### What the task requires:
Among the entries below, one stretch runs from the line that contains "FPU module stop, the" through the line that contains "specials : ∀". Repeat that stretch exactly, ends included, and only that.

(Stored data entries)
----
-- ==== Sys2Proof/Laws/State.lean ====
section
/-! SUPPORT. One lemma per field per state update, true by `rfl`, so that no later proof unfolds a record update. -/

namespace Sys2Proof.Machine

section respond
variable (st : Status) (d : Word) (s : State)

@[simp] theorem respond_mode : (respond st d s).mode = s.mode := rfl
@[simp] theorem respond_size : (respond st d s).size = s.size := rfl
@[simp] theorem respond_mem : (respond st d s).mem = s.mem := rfl
@[simp] theorem respond_rd : (respond st d s).rd = s.rd := rfl
@[simp] theorem respond_capw : (respond st d s).capw = s.capw := rfl
@[simp] theorem respond_inbox : (respond st d s).inbox = s.inbox := rfl
@[simp] theorem respond_rsps : (respond st d s).rsps = s.rsps ++ [⟨st, d⟩] := rfl
@[simp] theorem respond_reader (r : Nat) : (respond st d s).reader r = s.reader r := rfl

end respond

section raise
variable (st : Status) (s : State)

@[simp] theorem raise_mode : (raise st s).mode = s.mode := rfl
@[simp] theorem raise_size : (raise st s).size = s.size := rfl
@[simp] theorem raise_mem : (raise st s).mem = s.mem := rfl
@[simp] theorem raise_rd : (raise st s).rd = s.rd := rfl
@[simp] theorem raise_capw : (raise st s).capw = s.capw := rfl
@[simp] theorem raise_inbox : (raise st s).inbox = s.inbox := rfl
@[simp] theorem raise_rsps : (raise st s).rsps = s.rsps ++ [⟨st, 0⟩] := rfl
@[simp] theorem raise_reader (r : Nat) : (raise st s).reader r = s.reader r := rfl

end raise

section newBitmap
variable (m : Mode) (n : Nat) (s : State)

@[simp] theorem newBitmap_mode : (newBitmap m n s).mode = m := rfl
@[simp] theorem newBitmap_size : (newBitmap m n s).size = n := rfl
@[simp] theorem newBitmap_mem : (newBitmap m n s).mem = [] := rfl
@[simp] theorem newBitmap_rd : (newBitmap m n s).rd = List.replicate s.nrd Reader.fresh := rfl
@[simp] theorem newBitmap_capw : (newBitmap m n s).capw = s.capw := rfl
@[simp] theorem newBitmap_inbox : (newBitmap m n s).inbox = s.inbox := rfl
@[simp] theorem newBitmap_rsps : (newBitmap m n s).rsps = s.rsps := rfl

end newBitmap

section appends
variable (byte : Byte) (word : Word) (s : State)

@[simp] theorem appendByte_mode : (appendByte byte s).mode = s.mode := rfl
@[simp] theorem appendByte_size : (appendByte byte s).size = s.size + 8 := rfl
@[simp] theorem appendByte_rd : (appendByte byte s).rd = s.rd := rfl
@[simp] theorem appendByte_capw : (appendByte byte s).capw = s.capw := rfl
@[simp] theorem appendByte_inbox : (appendByte byte s).inbox = s.inbox := rfl
@[simp] theorem appendByte_rsps : (appendByte byte s).rsps = s.rsps := rfl
@[simp] theorem appendByte_reader (r : Nat) : (appendByte byte s).reader r = s.reader r := rfl

@[simp] theorem appendWord_mode : (appendWord word s).mode = s.mode := rfl
@[simp] theorem appendWord_size : (appendWord word s).size = s.size + 64 := rfl
@[simp] theorem appendWord_mem :
    (appendWord word s).mem = s.mem.writeWord (s.size / 64) word := rfl
@[simp] theorem appendWord_rd : (appendWord word s).rd = s.rd := rfl
@[simp] theorem appendWord_capw : (appendWord word s).capw = s.capw := rfl
@[simp] theorem appendWord_inbox : (appendWord word s).inbox = s.inbox := rfl
@[simp] theorem appendWord_rsps : (appendWord word s).rsps = s.rsps := rfl
@[simp] theorem appendWord_reader (r : Nat) : (appendWord word s).reader r = s.reader r := rfl

end appends

section setReader
variable (r : Nat) (x : Reader) (s : State)

@[simp] theorem setReader_mode : (setReader r x s).mode = s.mode := rfl
@[simp] theorem setReader_size : (setReader r x s).size = s.size := rfl
@[simp] theorem setReader_mem : (setReader r x s).mem = s.mem := rfl
@[simp] theorem setReader_rd : (setReader r x s).rd = s.rd.set r x := rfl
@[simp] theorem setReader_capw : (setReader r x s).capw = s.capw := rfl
@[simp] theorem setReader_inbox : (setReader r x s).inbox = s.inbox := rfl
@[simp] theorem setReader_rsps : (setReader r x s).rsps = s.rsps := rfl

end setReader

section deliver
variable (s : State)

@[simp] theorem deliver_mode : (deliver s).mode = s.mode := rfl
@[simp] theorem deliver_size : (deliver s).size = s.size := rfl
@[simp] theorem deliver_mem : (deliver s).mem = s.mem := rfl
@[simp] theorem deliver_rd : (deliver s).rd = s.rd := rfl
@[simp] theorem deliver_capw : (deliver s).capw = s.capw := rfl
@[simp] theorem deliver_inbox : (deliver s).inbox = s.inbox := rfl
@[simp] theorem deliver_rsps : (deliver s).rsps = s.rsps.tail := rfl

@[simp] theorem applyReset_mode : (applyReset s).mode = .built := rfl
@[simp] theorem applyReset_size : (applyReset s).size = 0 := rfl
@[simp] theorem applyReset_mem : (applyReset s).mem = [] := rfl
@[simp] theorem applyReset_rd : (applyReset s).rd = List.replicate s.nrd Reader.fresh := rfl
@[simp] theorem applyReset_capw : (applyReset s).capw = s.capw := rfl
@[simp] theorem applyReset_inbox : (applyReset s).inbox = s.inbox := rfl
@[simp] theorem applyReset_rsps : (applyReset s).rsps = [] := rfl

end deliver

/-! ### Reading a reader context -/

theorem reader_of_rd_eq {s t : State} (h : t.rd = s.rd) (r : Nat) : t.reader r = s.reader r := by
  simp only [State.reader, h]

/-- A context file of fresh Readers reads fresh everywhere. -/
theorem reader_of_rd_fresh {t : State} {n : Nat} (h : t.rd = List.replicate n Reader.fresh) (r : Nat) :
    t.reader r = Reader.fresh := by
  simp only [State.reader, h, List.getD_eq_getElem?_getD, List.getElem?_replicate]
  split <;> rfl

/-- The context written reads back, if it exists. -/
theorem setReader_reader_self {r : Nat} (x : Reader) {s : State} (h : r < s.nrd) :
    (setReader r x s).reader r = x := by
  simp [State.reader, List.getD_eq_getElem?_getD, h]

/-- Every other context is as before. -/
theorem setReader_reader_ne {r q : Nat} (x : Reader) (s : State) (h : q ≠ r) :
    (setReader r x s).reader q = s.reader q := by
  simp [State.reader, List.getD_eq_getElem?_getD, List.getElem?_set_ne (Ne.symm h)]

/-- A context after a write: the written one, any other, or one that does not exist. -/
theorem setReader_reader (r q : Nat) (x : Reader) (s : State) :
    (setReader r x s).reader q = if q = r ∧ r < s.nrd then x else s.reader q := by
  by_cases hq : q = r
  · subst hq
    by_cases h : q < s.nrd
    · simp [setReader_reader_self x h, h]
    · simp [State.reader, List.getD_eq_getElem?_getD, h]
  · simp [setReader_reader_ne x s hq, hq]

/-- Writing a context back as it is changes nothing. -/
theorem setReader_same (r : Nat) (s : State) : setReader r (s.reader r) s = s := by
  have h : s.rd.set r (s.reader r) = s.rd := by
    apply List.ext_getElem?
    intro q
    rw [List.getElem?_set]
    split
    · next hq =>
      subst hq
      split
      · next h => simp [State.reader, List.getD_eq_getElem?_getD, h]
      · next h => simp [h]
    · rfl
  simp only [setReader, h]

end Sys2Proof.Machine
end

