-- ==== Sys2Proof/Tests/Slice0.lean ====
section
/-! SUPPORT. The model's own tests: ill-formed terms refused, words decoded, one step per instruction against the
spec's examples and vectors (95_test_vectors.md, and the Example lines of the rules), and witnesses of the statements'
hypotheses. -/

namespace Sys2Proof.Tests

open Sys2Proof Sys2Proof.Machine

/-! ### WellFormed: each check refuses an ill-formed term -/

theorem test_wf_rid : (Instr.rdInit 16).wellFormed = false ∧ (Instr.rdInit 15).wellFormed = true := by decide
theorem test_wf_len : (Instr.rdBits 0 256).wellFormed = false ∧ (Instr.rdBits 0 255).wellFormed = true := by decide
theorem test_wf_len_get : (Instr.bmGet 0 256).wellFormed = false ∧ (Instr.bmGet 0 255).wellFormed = true := by decide
theorem test_wf_index : (Instr.bmGet (2 ^ 64) 1).wellFormed = false ∧
    (Instr.bmGet (2 ^ 64 - 1) 1).wellFormed = true := by
  decide
theorem test_wf_nbits : (Instr.bmZfill (2 ^ 64)).wellFormed = false ∧
    (Instr.bmZfill (2 ^ 64 - 1)).wellFormed = true := by
  decide
theorem test_wf_rid_each :
    ([.rdBits 16 0, .rdBool 16, .rdByte 16, .rdSize 16, .rdUnread 16, .rdHasunread 16, .rdStat 16] : List Instr).all
      (fun i => i.wellFormed == false) = true := by decide

/-! ### Decode: one word per instruction, bit by bit `op rid zero len` from the patterns of R50 -/

theorem test_decode_bmNew : decode ⟨0b00010000_0000_000000000000_00000000#32, 0#64⟩ = .ok .bmNew := by decide
/-- V1a.7: `arg[63:8]` is ignored. -/
theorem test_decode_bmPushb : decode ⟨0b00010001_0000_000000000000_00000000#32, 0xFFFFFFFFFFFFFF80#64⟩ =
    .ok (.bmPushb 0x80#8) := by decide
theorem test_decode_bmPushw : decode ⟨0b00010010_0000_000000000000_00000000#32, 0x0123456789ABCDEF#64⟩ =
    .ok (.bmPushw 0x0123456789ABCDEF#64) := by decide
theorem test_decode_bmCommit : decode ⟨0b00010011_0000_000000000000_00000000#32, 7#64⟩ = .ok .bmCommit := by decide
theorem test_decode_bmZfill : decode ⟨0b00010100_0000_000000000000_00000000#32, 0x64#64⟩ = .ok (.bmZfill 100) := by
  decide
theorem test_decode_bmGet : decode ⟨0b00100000_0000_000000000000_11111111#32, 0xFFFFFFFFFFFFFFFF#64⟩ =
    .ok (.bmGet (2 ^ 64 - 1) 255) := by decide
theorem test_decode_bmSize : decode ⟨0b00100001_0000_000000000000_00000000#32, 0#64⟩ = .ok .bmSize := by decide
theorem test_decode_rdInit : decode ⟨0b00110000_0001_000000000000_00000000#32, 0#64⟩ = .ok (.rdInit 1) := by decide
theorem test_decode_rdBits : decode ⟨0b00110001_1111_000000000000_01000001#32, 9#64⟩ = .ok (.rdBits 15 65) := by decide
theorem test_decode_rdBool : decode ⟨0b00110010_0010_000000000000_00000000#32, 0#64⟩ = .ok (.rdBool 2) := by decide
theorem test_decode_rdByte : decode ⟨0b00110011_0011_000000000000_00000000#32, 0#64⟩ = .ok (.rdByte 3) := by decide
theorem test_decode_rdSize : decode ⟨0b00110100_0100_000000000000_00000000#32, 0#64⟩ = .ok (.rdSize 4) := by decide
theorem test_decode_rdUnread : decode ⟨0b00110101_0101_000000000000_00000000#32, 0#64⟩ = .ok (.rdUnread 5) := by decide
theorem test_decode_rdHasunread : decode ⟨0b00110110_1000_000000000000_00000000#32, 0#64⟩ = .ok (.rdHasunread 8) := by
  decide
theorem test_decode_rdStat : decode ⟨0b00110111_1110_000000000000_00000000#32, 0#64⟩ = .ok (.rdStat 14) := by decide
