-- ==== Sys2Proof/Machine/Shift.lean ====
section
/-! DEFINITION. The shift instructions (43_shift, R221 to R234).  Common behaviour: R220. -/

namespace Sys2Proof.Machine

/-- Shift left by one, `low` entering at bit 0 (R221, R223, R225). -/
def shiftLeft1 (w : Word) (low : Bool) : Word := w <<< 1 ||| bitWord low

/-- Shift right by one, `high` entering at bit 31 (R222, R224, R226, R228). -/
def shiftRight1 (w : Word) (high : Bool) : Word := w >>> 1 ||| bitWord high <<< 31

/-- `ROTL Rn` (R221). -/
def execRotl (n : RegNum) (s : State) : Result :=
  finish ((s.setReg n (shiftLeft1 (s.reg n) (s.reg n).msb)).setT (s.reg n).msb)

/-- `ROTR Rn` (R222). -/
def execRotr (n : RegNum) (s : State) : Result :=
  finish ((s.setReg n (shiftRight1 (s.reg n) ((s.reg n).getLsbD 0))).setT ((s.reg n).getLsbD 0))

/-- `ROTCL Rn`: through T (R223). -/
def execRotcl (n : RegNum) (s : State) : Result :=
  finish ((s.setReg n (shiftLeft1 (s.reg n) s.t)).setT (s.reg n).msb)

/-- `ROTCR Rn`: through T (R224). -/
def execRotcr (n : RegNum) (s : State) : Result :=
  finish ((s.setReg n (shiftRight1 (s.reg n) s.t)).setT ((s.reg n).getLsbD 0))

/-- `SHAL Rn` (R225). -/
def execShal (n : RegNum) (s : State) : Result :=
  finish ((s.setReg n (shiftLeft1 (s.reg n) false)).setT (s.reg n).msb)

/-- `SHAR Rn`: bit 31 is kept (R226). -/
def execShar (n : RegNum) (s : State) : Result :=
  finish ((s.setReg n (shiftRight1 (s.reg n) (s.reg n).msb)).setT ((s.reg n).getLsbD 0))

/-- `SHLL Rn` (R227). -/
def execShll (n : RegNum) (s : State) : Result :=
  finish ((s.setReg n (shiftLeft1 (s.reg n) false)).setT (s.reg n).msb)

/-- `SHLR Rn` (R228). -/
def execShlr (n : RegNum) (s : State) : Result :=
  finish ((s.setReg n (shiftRight1 (s.reg n) false)).setT ((s.reg n).getLsbD 0))

/-- `SHLL2 Rn` (R229). -/
def execShll2 (n : RegNum) (s : State) : Result := finish (s.setReg n (s.reg n <<< 2))

/-- `SHLR2 Rn` (R230). -/
def execShlr2 (n : RegNum) (s : State) : Result := finish (s.setReg n (s.reg n >>> 2))

/-- `SHLL8 Rn` (R231). -/
def execShll8 (n : RegNum) (s : State) : Result := finish (s.setReg n (s.reg n <<< 8))

/-- `SHLR8 Rn` (R232). -/
def execShlr8 (n : RegNum) (s : State) : Result := finish (s.setReg n (s.reg n >>> 8))

/-- `SHLL16 Rn` (R233). -/
def execShll16 (n : RegNum) (s : State) : Result := finish (s.setReg n (s.reg n <<< 16))

/-- `SHLR16 Rn` (R234). -/
def execShlr16 (n : RegNum) (s : State) : Result := finish (s.setReg n (s.reg n >>> 16))

end Sys2Proof.Machine
end

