/-- What every step keeps: memory in its canonical form; the stuck bits of SR and FPSCR; a CPU asleep has no pending
branch and no interrupt inhibit; the slot of a not-taken branch only under its parameter; the addresses stored to
rising, and none while `FETCH_COHERENT` holds. -/
structure State.Inv (s : State) : Prop where
  memory : s.mem.wf = true
  sr : s.srLegal
  fpscr : s.fpscrLegal
  sleeping : s.proc = .sleep → s.slot = .none ∧ s.inhibit = false
  untaken : s.slot = .untaken → s.params.untakenSlotIsSlot = true
  storedRising : s.stored.Pairwise (· < ·)
  storedNone : s.params.fetchCoherent = true → s.stored = []

/-! ### Special registers -/

/-- The registers that are neither general nor floating-point registers, nor PC or SR (10_state section 1). -/
inductive Special where
  | gbr | vbr | mach | macl | pr | fpul | fpscr
  deriving DecidableEq, Repr

/-- The content of a special register. -/
def State.special (s : State) (r : Special) : Word :=
  match r with
  | .gbr => s.gbr
  | .vbr => s.vbr
  | .mach => s.mach
  | .macl => s.macl
  | .pr => s.pr
  | .fpul => s.fpul
  | .fpscr => s.fpscr

/-! ### Frames -/

/-- What an instruction leaves unchanged between `s` and `t`: every general register but `regs`, every
floating-point register but `fregs`, every special register but `specials`, every bit of SR outside `srBits`, the
FPU module stop, the parameters, the inputs to come and the boundary counter.  PC, the pending branch, the interrupt
inhibit, the processing state and memory are spoken of apart. -/
structure Frame (regs : List RegNum) (fregs : List FRegNum) (specials : List Special) (srBits : Word)
    (s t : State) : Prop where
  regs : ∀ r, r ∉ regs → t.reg r = s.reg r
  fregs : ∀ r, r ∉ fregs → t.freg r = s.freg r
  specials : ∀ r, r ∉ specials → t.special r = s.special r
  sr : t.sr &&& ~~~srBits = s.sr &&& ~~~srBits
  fpuStopped : t.fpuStopped = s.fpuStopped
  params : t.params = s.params
  inputs : t.inputs = s.inputs
  tick : t.tick = s.tick

/-- Every byte of memory reads as before, through the machine's own read of a byte, and no address counts anew as
stored to. -/
def MemKept (s t : State) : Prop := (∀ k a, t.byteAt k a = s.byteAt k a) ∧ t.stored = s.stored

/-- Every byte of memory outside the `width` bytes from `a` reads as before. -/
def MemKeptOutside (a : Word) (width : Nat) (s t : State) : Prop :=
  ∀ k b, (∀ i, i < width → b ≠ a + BitVec.ofNat 32 i) → t.byteAt k b = s.byteAt k b

/-- The instruction completed as one that is no branch: the next instruction is the pending target or the one at
`pc + 2`, no branch is pending, and the interrupt inhibit is as given (R240, R241, 44_branch; R456,
70_reset_and_hazards). -/
def Completed (inhibit : Bool) (s t : State) : Prop :=
  t.pc = s.nextPc ∧ t.slot = .none ∧ t.inhibit = inhibit ∧ t.proc = s.proc

/-- The bits of SR that hold T, Q and M (R16). -/
def srT : Word := 0x00000001

/-- T, Q and M together (R168 to R170, 41_arithmetic). -/
def srTQM : Word := 0x00000301

/-- The address is aligned for an access of `width` bytes and no byte of it is absent: a read completes (R54; D8). -/
def State.Readable (s : State) (width : Nat) (a : Word) : Prop :=
  a.toNat % width = 0 ∧ ∀ i, i < width → s.kindAt (a + BitVec.ofNat 32 i) ≠ .absent
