@[simp] theorem State.setInvalid_slot (s : State) : (s.setInvalid).slot = s.slot := rfl

@[simp] theorem State.setInvalid_inhibit (s : State) : (s.setInvalid).inhibit = s.inhibit := rfl

@[simp] theorem State.setInvalid_proc (s : State) : (s.setInvalid).proc = s.proc := rfl

@[simp] theorem State.setInvalid_fpuStopped (s : State) : (s.setInvalid).fpuStopped = s.fpuStopped := rfl

@[simp] theorem State.setInvalid_params (s : State) : (s.setInvalid).params = s.params := rfl

@[simp] theorem State.setInvalid_inputs (s : State) : (s.setInvalid).inputs = s.inputs := rfl

@[simp] theorem State.setInvalid_stored (s : State) : (s.setInvalid).stored = s.stored := rfl

@[simp] theorem State.setInvalid_tick (s : State) : (s.setInvalid).tick = s.tick := rfl

@[simp] theorem State.setInvalid_reg (s : State) (r : RegNum) : (s.setInvalid).reg r = s.reg r := rfl

@[simp] theorem State.setInvalid_freg (s : State) (r : FRegNum) : (s.setInvalid).freg r = s.freg r := rfl

@[simp] theorem State.setInvalid_t (s : State) : (s.setInvalid).t = s.t := rfl

@[simp] theorem State.setInvalid_sBit (s : State) : (s.setInvalid).sBit = s.sBit := rfl

@[simp] theorem State.setInvalid_q (s : State) : (s.setInvalid).q = s.q := rfl

@[simp] theorem State.setInvalid_m (s : State) : (s.setInvalid).m = s.m := rfl

@[simp] theorem State.setInvalid_imask (s : State) : (s.setInvalid).imask = s.imask := rfl

@[simp] theorem State.setInvalid_mac (s : State) : (s.setInvalid).mac = s.mac := rfl

@[simp] theorem State.setInvalid_nextPc (s : State) : (s.setInvalid).nextPc = s.nextPc := rfl

@[simp] theorem State.setInvalid_pcOperand (s : State) : (s.setInvalid).pcOperand = s.pcOperand := rfl

@[simp] theorem State.setInvalid_kindAt (s : State) (a : Word) : (s.setInvalid).kindAt a = s.kindAt a := rfl

@[simp] theorem State.setInvalid_accessError (s : State) (kind : AccessKind) (width : Nat) (a : Word) : (s.setInvalid).accessError kind width a = s.accessError kind width a := rfl

@[simp] theorem State.setInvalid_byteAt (s : State) (k : Nat) (a : Word) : (s.setInvalid).byteAt k a = s.byteAt k a := rfl

@[simp] theorem State.setInvalid_halfAt (s : State) (k : Nat) (a : Word) : (s.setInvalid).halfAt k a = s.halfAt k a := rfl

@[simp] theorem State.setInvalid_longAt (s : State) (k : Nat) (a : Word) : (s.setInvalid).longAt k a = s.longAt k a := rfl

@[simp] theorem State.setInvalid_loadByte (s : State) (k : Nat) (a : Word) : (s.setInvalid).loadByte k a = s.loadByte k a := rfl

@[simp] theorem State.setInvalid_loadHalf (s : State) (k : Nat) (a : Word) : (s.setInvalid).loadHalf k a = s.loadHalf k a := rfl

@[simp] theorem State.setInvalid_loadLong (s : State) (k : Nat) (a : Word) : (s.setInvalid).loadLong k a = s.loadLong k a := rfl

@[simp] theorem State.setInvalid_vectorAddr (s : State) (v : BitVec 8) : (s.setInvalid).vectorAddr v = s.vectorAddr v := rfl

@[simp] theorem State.setInvalid_stackedPc (s : State) (p : StackedPcPlain) (d : StackedPcSlot) : (s.setInvalid).stackedPc p d = s.stackedPc p d := rfl

/-! ### setDivZero -/

@[simp] theorem State.setDivZero_regs (s : State) : (s.setDivZero).regs = s.regs := rfl

@[simp] theorem State.setDivZero_pc (s : State) : (s.setDivZero).pc = s.pc := rfl

@[simp] theorem State.setDivZero_sr (s : State) : (s.setDivZero).sr = s.sr := rfl

@[simp] theorem State.setDivZero_gbr (s : State) : (s.setDivZero).gbr = s.gbr := rfl

@[simp] theorem State.setDivZero_vbr (s : State) : (s.setDivZero).vbr = s.vbr := rfl

@[simp] theorem State.setDivZero_mach (s : State) : (s.setDivZero).mach = s.mach := rfl

@[simp] theorem State.setDivZero_macl (s : State) : (s.setDivZero).macl = s.macl := rfl

@[simp] theorem State.setDivZero_pr (s : State) : (s.setDivZero).pr = s.pr := rfl

@[simp] theorem State.setDivZero_fregs (s : State) : (s.setDivZero).fregs = s.fregs := rfl

@[simp] theorem State.setDivZero_fpul (s : State) : (s.setDivZero).fpul = s.fpul := rfl

@[simp] theorem State.setDivZero_fpscr (s : State) : (s.setDivZero).fpscr = setBit (setBit s.fpscr 15 true) 5 true := rfl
----
### Output for this exercise:
FPU module stop, the parameters, the inputs to come and the boundary counter.  PC, the pending branch, the interrupt
inhibit, the processing state and memory are spoken of apart. -/
structure Frame (regs : List RegNum) (fregs : List FRegNum) (specials : List Special) (srBits : Word)
    (s t : State) : Prop where
  regs : ∀ r, r ∉ regs → t.reg r = s.reg r
  fregs : ∀ r, r ∉ fregs → t.freg r = s.freg r
  specials : ∀ r, r ∉ specials → t.special r = s.special r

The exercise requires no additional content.